The National Association of Realtors reported this week that sales of existing homes rose 4.3% in January. That makes three out of the past four months where sales of existing homes have climbed, according to the association, giving prospective home buyers cause to wonder if now's the time to sign on the dotted line to buy.
Don't let the fear of higher home prices drive you into a rash purchasing decision, advise economists. There are other trends to consider -- ones that are much more telling than the modest uptick in sales.
Sales Up, but Prices, Not So Much
First up, let's look at home prices. In January, the nationwide median price of an existing single-family home was down 2.6% from a year ago to $154,400. The NAR noted that home prices were down throughout every region in the U.S., with the Northeast hit the hardest with a 4.2% decline to $225,700, while the South saw the smallest drop, with a 0.3% decline to a median price of $122,000.
Basically, that means it's cheaper to buy a home now than it was a year ago. And it may continue to get cheaper still.
"Generally, home prices are still falling, but at a slower rate," says Conrad DeQuadros, senior economist with RDQ Economics. "The major downward pressure on pricing is the abundant supply of homes and a backlog of foreclosures that the banks are sitting on. These major issues suggest prices will continue to decline in the near term."
And what constitutes near term? At least through the end of this year, says DeQuadros.
A Better Weather Vane to Watch
The NAR figures offer just one data point for home buyers. DeQuadros suggests that consumers look at the S&P/Case-Shiller Home Price Indices.
The Case-Shiller figures are the most comprehensive because they measure comparable homes for resale, rather than just homes that were sold. The indices track 20 metropolitan areas within the U.S.
Next week, the S&P Indices will release Case-Shiller figures for the month of December. According to November results, home prices declined 3.7% over year-ago figures, with only Detroit and Washington, D.C., posting gains.

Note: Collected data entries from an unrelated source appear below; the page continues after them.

-- ==== Sys2Proof/Machine/MatrixOps.lean ====
section
/-!
DEFINITION. Machine/MatrixOps.lean: the X slot (R275 to R298) and the Q-slot instructions that configure the array
(R270 to R274).
-/
namespace Sys2Proof.Machine

/-- An execution-class trap whose TRAPINFO the manual does not state: a free value (log 3). -/
def State.execTrapFree (s : State) (cause slot : Nat) : State := (s.execTrap cause slot (Config.freeWord s.fresh)).draw

/-! ### Tile queues as sources (R71, R276, R409) -/

/-- The row that a beat takes from endpoint k is consumed: a logged row during a replay, else the oldest row, which an
open segment logs (R409, R458). The log's read position goes past a row that a replay logs. -/
def State.consumeTq (s : State) (k : Nat) : State :=
  let c := s.cur
  let e := c.tqAt k
  if e.took = s.me.inst + 1 || !e.readable then s
  else match c.logged k with
    | r :: _ => (s.auditIn (2 ^ 63 + k, e.count) r).modCur fun c =>
        let c := c.modTq k fun e => { e with count := e.count + 1, took := s.me.inst + 1 }
        { c with seg := { c.seg with logpos := c.seg.logpos.set k (c.seg.logpos.getD k 0 + 1) } }
    | [] =>
      match e.rows with
      | [] => s
      | (_, r) :: rest => (s.auditIn (2 ^ 63 + k, e.count) r).modCur fun c =>
          let c := c.modTq k fun e => { e with rows := rest, count := e.count + 1, freed := e.freed + 1, took := s.me.inst + 1 }
          if !c.seg.isOpen then c
          else { c with seg := { c.seg with
            ingress := c.seg.ingress ++ [(k, r)]
            logpos := if c.seg.replayTo.isNone then c.seg.logpos else c.seg.logpos.set k (c.seg.logpos.getD k 0 + 1) } }

/-! ### Feeds -/

def MSrc.num : MSrc → Nat
  | .q k => k.toNat
  | .tq k => 8 + k.toNat
def State.srcRow (s : State) : MSrc → Row
  | .q k => s.readRow k.toNat
  | .tq k => if (s.cur.tqAt k.toNat).readable then (s.cur.tqRow k.toNat).getD 0 else 0
def State.consumeSrc (s : State) : MSrc → State
  | .q k => s.consumeQ k.toNat
  | .tq k => s.consumeTq k.toNat
/-- The cause that a source raises: X_SOURCE in place of STREAM_FAULT, TQ_BIND for a queue (R276). -/
def State.srcCause (s : State) : MSrc → Option (Nat × Option Word)
  | .q k => (s.readCause k.toNat).map fun c => if c.1 = 0x23 then (0x33, none) else (c.1, some c.2)
  | .tq k => if (s.cur.tqAt k.toNat).readable then none else some (0x73, none)
def Matrix.latchOf (x : Matrix) (m : MSrc) : Latch := rd x.latch (MSrc.num m) { bytes := 0, half := false }
/-- The feed of one side of a beat, none for X_FORMAT (R275, R278). -/
def State.feed (s : State) (b : Bool) (eReg : Nat) (sd : Side) (m : MSrc) : Option Feed :=
  let x := s.cur.mx
  let r := fun i => match (feedSources x sd m)[i]? with | some n => s.srcRow n | none => 0
  let l := x.latchOf m
  let nib := if l.half then l.bytes else (r 0).setWidth 512
  feedOf x (x.cfg b) eReg sd (rawElems sd (r 0) (r 1) nib)
/-- The nibble latch after a UINT4g side (R277). -/
def State.turnLatch (s : State) (sd : Side) (m : MSrc) (row : Row) : State :=
  if sd ≠ .uint4g then s else
  s.modCur fun c =>
    let l := c.mx.latchOf m
    let n : Latch := if l.half then { l with half := false } else { bytes := (row >>> 512).setWidth 512, half := true }
    { c with mx := { c.mx with latch := wr c.mx.latch (MSrc.num m) n } }

/-! ### Beats (R279 to R281, R289) -/

/-- The causes of a beat into bank b, each with its TRAPINFO where the manual states one. -/
def State.beatCauses (s : State) (clear b : Bool) (f : XFmt) (ma mb : MSrc) (si sj : Nat) : List (Nat × Option Word) :=
  let x := s.cur.mx
  let z := x.bank b
  let w := x.cfg b
  let sd := XFmt.sides f
  let srcs := beatSources x f ma mb
  let bad := srcs.filterMap s.srcCause
  let base := if clear then 0 else z.mtr
  let odd := (sd.1.wide && MSrc.num ma % 2 = 1) || (sd.2.wide && MSrc.num mb % 2 = 1)
  let lv := si + sj
  let n := bcSlices w
  let slices := decide (f = .slice) &&
    (decide (n ≤ si) || decide (n ≤ sj) || decide (n - 1 < lv) ||
      (if clear || z.slev = 7 then bcOfmt w ≠ 4 && lv ≠ n - 1 else decide (lv ≠ z.slev) || decide (z.drow ≠ 0)))
  let disc := !clear && ((z.mtr ≠ 0 && f ≠ z.bfmt) || z.chunk)
  -- a side without its row is judged by its registers alone, and one with one of its two rows by that row
  let unfit := fun (e : Nat) (side : Side) (m : MSrc) => !tagsOk x w e side ||
    ((side.wide || ((feedSources x side m).filterMap s.srcCause).isEmpty) && !(side.wide && MSrc.num m % 2 = 1) && (s.feed b e side m).isNone)
  bad ++ (if hact x.inForce < base + XFmt.bound f then [(0x30, none)] else []) ++ (if odd then [(0x33, none)] else []) ++
    (if disc || slices then [(0x34, none)] else []) ++
    (if unfit (bcGea w) sd.1 ma || unfit (bcGeb w) sd.2 mb then [(0x34, none)] else [])
/-- The status and meter after an accumulating beat. -/
def Bank.beatStatus (z : Bank) (clear : Bool) (f : XFmt) (lv : Nat) : Bank :=
  { z with
    mtr := (if clear then 0 else z.mtr) + XFmt.bound f, bfmt := f, clrrun := 0
    drow := if clear then 0 else z.drow, chunk := !clear && z.chunk
    slev := if f = .slice then lv else if clear then 7 else z.slev }
/-- The beat of a slot that raises nothing: feeds taken at c, the update at c+4. -/
def State.doBeat (s : State) (clear b : Bool) (f : XFmt) (ma mb : MSrc) (si sj : Nat) : State :=
  let w := s.cur.mx.cfg b
  let sd := XFmt.sides f
  match s.feed b (bcGea w) sd.1 ma, s.feed b (bcGeb w) sd.2 mb with
  | some fa, some fb =>
    let row := s.srcRow mb
    let s := s.modCur fun c => { c with mx := (c.mx.modBank b (fun z => z.beatStatus clear f (si + sj))).activate b }
    (s.turnLatch sd.2 mb row).later 5 4 (.beat b clear fa fb)
  | _, _ => s

/-! ### Drains (R283 to R293) -/

/-- The scratchpad rows of a drain: direct rows, or the positions of a local write stream (R285). -/
def State.drainTargets (s : State) (db : Bool) : List Nat :=
  let x := s.cur.mx
  let w := x.cfg db
  let n := ofmtRows (bcOfmt w)
  if bcDkind w = 1 then (List.range n).map fun t => bcDbase w + bcDstride w * (x.bank db).drow + t
  else if bcDkind w = 0 then
    let u := s.cur.unit (bcDnum w)
    if u.kind = 1 then (List.range n).map fun i => u.addr (u.next + i) / 128 else []
  else []
/-- The causes of a drain of bank db (R283, R284, R286, R287, R290, R291). A carry drain, which delivers nothing, makes no check of its
destination (DESIGN CHOICE, log 59). -/
def State.drainCauses (s : State) (db clear : Bool) : List (Nat × Option Word) :=
  let x := s.cur.mx
  let z := x.bank db
  let p := x.bank (!db)
  let w := x.cfg db
  let sd := XFmt.sides z.bfmt
  let carry := x.isCarry db
  let final := x.isFinal db
  let needA := final || sd.1.aligned
  let needB := final || sd.2.aligned
  let tags := bcOfmt w ≠ 4 && !carry &&
    ((needA && (x.greg (bcGea w)).tag ≠ 3) || (needB && (x.greg (bcGeb w)).tag ≠ 3))
  let rows := s.drainTargets db
  let fmt := z.chunk || tags || (carry && (clear || (!p.chunk && p.mtr ≠ 0))) || (final && !p.chunk)
  let dest : List (Nat × Option Word) :=
    if carry then []
    else if bcDkind w = 0 then ((s.writeCause (bcDnum w) (ofmtRows (bcOfmt w))).map fun c => (c.1, some c.2)).toList
    else if bcDkind w = 2 then (if (s.cur.tqAt (bcDnum w)).writable then [] else [(0x73, none)])
    else rows.filterMap fun r => (s.storeCause s.focus.1 (r * 128) none).map fun c => (c, some (BitVec.ofNat 64 (r * 128)))
  let clash := if carry then none
    else if rows.eraseDups.length ≠ rows.length then rows.head?
    else rows.find? fun r => s.cur.writesRow s.cyc.toNat s.focus.2 r 9
  (if fmt then [(0x34, none)] else []) ++ (if bcMask w && !x.mvalid then [(0x35, none)] else []) ++ dest ++
    (match clash with | some r => [(0x29, some (BitVec.ofNat 64 (r * 128)))] | none => [])
/-- A drain that raises nothing: sample and shift at d, the rest at d+9. Of a masked column R287 says that it raises nothing, and R284,
R294 and R295 raise and count for every cell: a corrected or uncorrectable cell counts and raises there too (DESIGN CHOICE, log 59). -/
def State.doDrain (s : State) (db clear : Bool) : State :=
  let x := s.cur.mx
  let z := x.bank db
  let w := x.cfg db
  let rs := decodeRow z.edge x.inForce
  let bad := anyUncorr rs
  let out : DrainOut :=
    { dkind := bcDkind w, dnum := bcDnum w, pos := 0, k := ofmtRows (bcOfmt w), rows := [], data := [], fl := 0
      corr := correctedChs rs, uncorr := bad, carry := x.isCarry db }
  if x.isCarry db then
    let cr := carryRows x db rs
    let z' := (z.shift (if bad then z.edge else cr.2)).drained false
    let z' := if z'.drow = 0 then { z' with slev := z.slev - 1, mtr := z.mtr / 2048 + 1 } else z'
    let s := s.modCur fun c =>
      { c with mx := (c.mx.setBank db z').modBank (!db) fun p =>
          { p with chunk := true, rows := if bad then p.rows else wr p.rows z.drow cr.1 } }
    s.later 5 9 (.drain out)
  else
    let es := drainElems x db rs (x.isFinal db)
    let rows := s.drainTargets db
    let s := s.modCur fun c => { c with mx := c.mx.setBank db ((z.shift (if clear then zeroRow else z.edge)).drained clear) }
    if bad then s.later 5 9 (.drain { out with rows := if bcDkind w = 1 then rows else [] })
    else
      let s := rows.foldl (fun s r => s.dropCompStore s.focus.1 r 9) s
      let a := if bcDkind w = 0 then s.allotQ (bcDnum w) (ofmtRows (bcOfmt w)) else (s, 0)
      a.1.later 5 9 (.drain { out with
        pos := a.2, rows := rows, data := drainRows (bcOfmt w) es, fl := es.foldl (fun c e => c ||| e.fl) 0 })

/-! ### The X slot -/

/-- An X slot: every check on the state at issue, then the drain and the beat; the lowest cause suppresses the slot
(R85, R279). Its sources advance with the bundle's issue (R71). The drain acts before the beat or the clear of the same slot, so that
a beat which clears the bank that a carry drain fills leaves CHUNK 0 (DESIGN CHOICE, log 59). -/
def State.xslot (s : State) (beat : Option (Bool × Bool × XFmt × MSrc × MSrc × Nat × Nat)) (zero : Option Bool)
    (dr : XDrain) (db : Bool) : State :=
  let drain : Option Bool := match dr with | .none => none | .shift => some false | .clear => some true
  let srcs := match beat with | some (_, _, f, ma, mb, _, _) => beatSources s.cur.mx f ma mb | none => []
  if s.cur.mx.off then (srcs.foldl State.consumeSrc s).execTrapFree 0x32 5
  else
    let bc := match beat with | some (cl, b, f, ma, mb, si, sj) => s.beatCauses cl b f ma mb si sj | none => []
    let dc := match drain with | some clear => s.drainCauses db clear | none => []
    let causes := (bc ++ dc).mergeSort (fun x y => x.1 ≤ y.1)
    let worst := match causes.find? (fun c => c.1 ≠ 0x27) with | some c => some c | none => causes.head?
    match worst with
    | some (c, info) =>
      let s' := srcs.foldl State.consumeSrc s
      match info with
      | some w => s'.meet 5 (c, w)
      | none => s'.execTrapFree c 5
    | none =>
      let s' := match drain with | some clear => s.doDrain db clear | none => s
      let s' := match beat with | some (cl, b, f, ma, mb, si, sj) => s'.doBeat cl b f ma mb si sj | none => s'
      let s' := srcs.foldl State.consumeSrc s'
      match zero with
      | some b =>
        (s'.modCur fun c => { c with mx := (c.mx.modBank b fun z =>
          { z with mtr := 0, slev := 7, chunk := false, drow := 0, clrrun := 0 }).activate b }).later 5 4 (.xclear b)
      | none => s'

/-- XACC (R279). -/
def execXacc (g : PReg) (bank : Bool) (f : XFmt) (a b : MSrc) (si sj : BitVec 3) (dr : XDrain) (db : Bool) (s : State) : Out :=
  .next (runSlot (.xacc g bank f a b si sj dr db) s fun s => s.xslot (some (false, bank, f, a, b, si.toNat, sj.toNat)) none dr db)
/-- XACCZ: the bank is cleared before the product lands (R279). -/
def execXaccz (g : PReg) (bank : Bool) (f : XFmt) (a b : MSrc) (si sj : BitVec 3) (dr : XDrain) (db : Bool) (s : State) : Out :=
  .next (runSlot (.xaccz g bank f a b si sj dr db) s fun s => s.xslot (some (true, bank, f, a, b, si.toNat, sj.toNat)) none dr db)
/-- XZERO (R279). -/
def execXzero (g : PReg) (bank : Bool) (dr : XDrain) (db : Bool) (s : State) : Out :=
  .next (runSlot (.xzero g bank dr db) s fun s => s.xslot none (some bank) dr db)
/-- XDRN (R283). -/
def execXdrn (g : PReg) (dr : XDrain) (db : Bool) (s : State) : Out :=
  .next (runSlot (.xdrn g dr db) s fun s => s.xslot none none dr db)

/-! ### Configuration (R270 to R274) -/

/-- XCFG: in force at c+2 (R271). -/
def execXcfg (g : PReg) (bank : Bool) (a : XReg) (s : State) : Out :=
  .next (runSlot (.xcfg g bank a) s fun s =>
    if bcBad (s.x a) then s.execTrap 0x34 7 (s.x a) else s.later 7 2 (.xcfg bank (s.x a)))
/-- ELD: 128 exponents (R272). -/
def execEld (g : PReg) (gd : GReg) (va vb : VSel) (s : State) : Out :=
  .next (runSlot (.eld g gd va vb) s fun s =>
    s.later 7 6 (.greg gd.toNat ((List.range 128).map fun n =>
      BitVec.ofNat 16 (if n < 64 then lane 16 (s.v va) n else lane 16 (s.v vb) (n - 64))) 3))
/-- ZLD: 128 zero points (R272). -/
def execZld (g : PReg) (gd : GReg) (va : VSel) (s : State) : Out :=
  .next (runSlot (.zld g gd va) s fun s =>
    s.later 7 6 (.greg gd.toNat ((List.range 128).map fun n => BitVec.ofNat 16 (lane 8 (s.v va) n)) 2))
/-- GLS: one group's scales (R273). -/
def execGls (g : PReg) (gd : GReg) (first : Bool) (va vb : VSel) (s : State) : Out :=
  .next (runSlot (.gls g gd first va vb) s fun s =>
    let r := s.cur.mx.greg gd.toNat
    if !first ∧ r.tag ≠ 1 then s.execTrap 0x34 7 0
    else match glsDecode r first (s.v va) (s.v vb) with
      | .error n => s.execTrap 0x34 7 (BitVec.ofNat 64 n)
      | .ok vs => s.later 7 6 (.greg gd.toNat (vs.map (BitVec.ofNat 16)) 1))
/-- XMASK.ROW (R274). The MVALID that it tests changes at c+2 of a FILL or INV, for it as for drains (DESIGN CHOICE, log 59). -/
def execXmaskRow (g : PReg) (ma : MReg) (a : XReg) (s : State) : Out :=
  .next (runSlot (.xmaskRow g ma a) s fun s =>
    if !s.cur.mx.mvalid then s.execTrapFree 0x35 7
    else s.later 7 2 (.xmaskRow ((s.x a).toNat % 128) (s.m ma)))
/-- XMASK.FILL (R274). -/
def execXmaskFill (g : PReg) (s : State) : Out := .next (runSlot (.xmaskFill g) s fun s => s.later 7 2 .xmaskFill)
/-- XMASK.INV (R274). -/
def execXmaskInv (g : PReg) (s : State) : Out := .next (runSlot (.xmaskInv g) s fun s => s.later 7 2 .xmaskInv)

end Sys2Proof.Machine
end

"I would not expect to see encouraging figures," says David Blitzer, managing director and chairman of the S&P Indices Index Committee. In other words, expect to see more red than black in the home sales data.
Even then, December's numbers cannot be viewed in isolation. "Home prices are usually one of the last things that improve. First, you'll usually see more foot traffic [with prospective buyers], then you'll see sales improve and then prices will begin to move up," Blitzer says.
One of the real tests as to whether the bottom has been hit will come toward the end of summer, Blitzer says. He noted May through July is usually the strongest time for sales.
Falling Prices vs. Rising Interest Rates
With home prices continuing to fall, consumers may face a dilemma should interest rates begin to rise.
"Interest rates are at a very low level now, but not everyone is able to get them since lending is tight," says DeQuadros. "I am not convinced the interest rates will remain at this level for the rest of the year. My feeling is this level won't be sustainable."
He noted while the interest rate on a conventional 30-year mortgage was 3.87% last week, he believes it could move closer to 5% by the end of the year.
Blitzer offered this advice: "If you find a fantastic house -- unless you see another buyer around the corner, I would haggle for awhile."